In the method of operation of the pitch analysis unit, the intonation analysis unit, and the speed analysis unit of claim 1,
Measuring the amplitude of the sound by reading the speaker's voice or voice data from a stored voice file to show a method for analyzing the volume, speed of speech, and intonation;
changing the measured sound amplitude to a decibel value;
storing the converted sound level;
calculating the number of words by searching for a section in which the loudness varies greatly according to the loudness of the sound;
storing the number of words per reference time;
converting voice data into a frequency domain;
counting voice data for each frequency;
determining intonation by analyzing sound characteristics using sound size, number of words, and frequency distribution data;
A method of operating a pitch analysis unit, an intonation analysis unit, and a speed analysis unit, comprising the step of classifying a speaker based on the analyzed intonation.
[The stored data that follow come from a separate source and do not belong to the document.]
/-- The one block of a gang starts in the clock that is due (R72, R81, R256). -/
theorem exec_blockThreadStart_starts {gk key : Nat} {y : Gang} {gr : Grid} {b : Block} (hy : look s.gangs gk = some y)
    (hgr : look s.grids y.grid = some gr) (hst : y.state = .starting) (hsv : y.saved = false) (hbl : y.blocks = [key])
    (hb : look s.blocks key = some b) (hn : b.beams.Nodup) :
    ∃ t, exec (.blockThreadStart gk) s = .next t ∧ (∃ z, look t.gangs gk = some z ∧ z.state = .resident ∧ z.started = s.clk ∧
      z.chans = startChans gr) ∧ ∀ i, ∀ h : i < b.beams.length, beamOf t (64 * b.core + b.beams[i]) = some (beamStart key i gr.args) := by
  have hgrid : gangGrid s gk = some gr := by rw [gangGrid, hy]; exact hgr
  have hexec : exec (.blockThreadStart gk) s = .next (startBlocks s gk y gr) := by
    show execBlockThreadStart gk s = _
    simp only [execBlockThreadStart, hy, hgrid, hst, hsv, Bool.false_eq_true, if_false]
  obtain ⟨hgangs, hbeams⟩ := startBlock_spec gr y.again hb hn
  have hstarts : startBlocks s gk y gr = { startBlock s key gr y.again with
      gangs := alter (startBlock s key gr y.again).gangs gk fun x =>
        { x with state := .resident, started := s.clk, chans := startChans gr, again := false } } := by
    unfold startBlocks
    rw [hbl]
    rfl
  rw [hstarts] at hexec
  generalize startBlock s key gr y.again = u at hexec hgangs hbeams
  refine ⟨_, hexec, ⟨{ y with state := .resident, started := s.clk, chans := startChans gr, again := false }, ?_, rfl, rfl, rfl⟩, hbeams⟩
  show look (alter u.gangs gk _) gk = _
  rw [look_alter, if_pos rfl, hgangs, hy]
  rfl

/-! ## Work donation (R82, R83) -/

section Steal

variable {cl thief v : Nat}

theorem exec_stealRequest_held (h : (clusterOf s cl).held ≠ []) :
    ∃ t, exec (.stealRequest cl) s = .next t ∧ (clusterOf t cl).stealing = false ∧ t.gangs = s.gangs := by
  have hexec : exec (.stealRequest cl) s = .next (setCluster s cl fun c => { c with stealing := false, asked := none }) := by
    show execStealRequest cl s = _
    simp only [execStealRequest, List.isEmpty_eq_false_iff.2 h, Bool.not_false, if_true]
  exact ⟨_, hexec, by rw [clusterOf_setCluster_same], rfl⟩

theorem exec_stealRequest_asks (h : (clusterOf s cl).held = []) (ho : stealOrder s cl ≠ []) :
    ∃ t, exec (.stealRequest cl) s = .next t ∧ (clusterOf t cl).stealing = true ∧ (clusterOf t cl).asked = some (roomOf s cl [] none) ∧
      ∃ c, ⟨c, .stealReply cl (stealOrder s cl)⟩ ∈ t.agenda ∧ s.clk < c := by
  let s1 := setCluster s cl fun c => { c with stealing := true, asked := some (roomOf s cl [] none) }
  have hcl : clusterOf s1 cl = { clusterOf s cl with stealing := true, asked := some (roomOf s cl [] none) } := clusterOf_setCluster_same ..
  have hexec : exec (.stealRequest cl) s = .next (postFree s1 320 (.stealReply cl (stealOrder s cl))) := by
    show execStealRequest cl s = _
    simp only [execStealRequest, h, List.isEmpty_nil, Bool.not_true, Bool.false_eq_true, if_false]
    rfl
  exact ⟨_, hexec, congrArg Cluster.stealing hcl, congrArg Cluster.asked hcl, mem_agenda_postFree s1 320 _⟩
In the method of operation of the evaluation unit and the recommendation unit of claim 1,
It shows an evaluation and feedback method based on similarity, word used, size, speed, and intonation data, comprising: inputting the similarity, word used, size, speed, and intonation analyzed in the previous step;
evaluating and outputting the speaker's speech level by applying the input data to the learning model;
An operation method of an evaluation unit and a recommendation unit, comprising the step of analyzing the evaluation result and giving feedback to the speaker.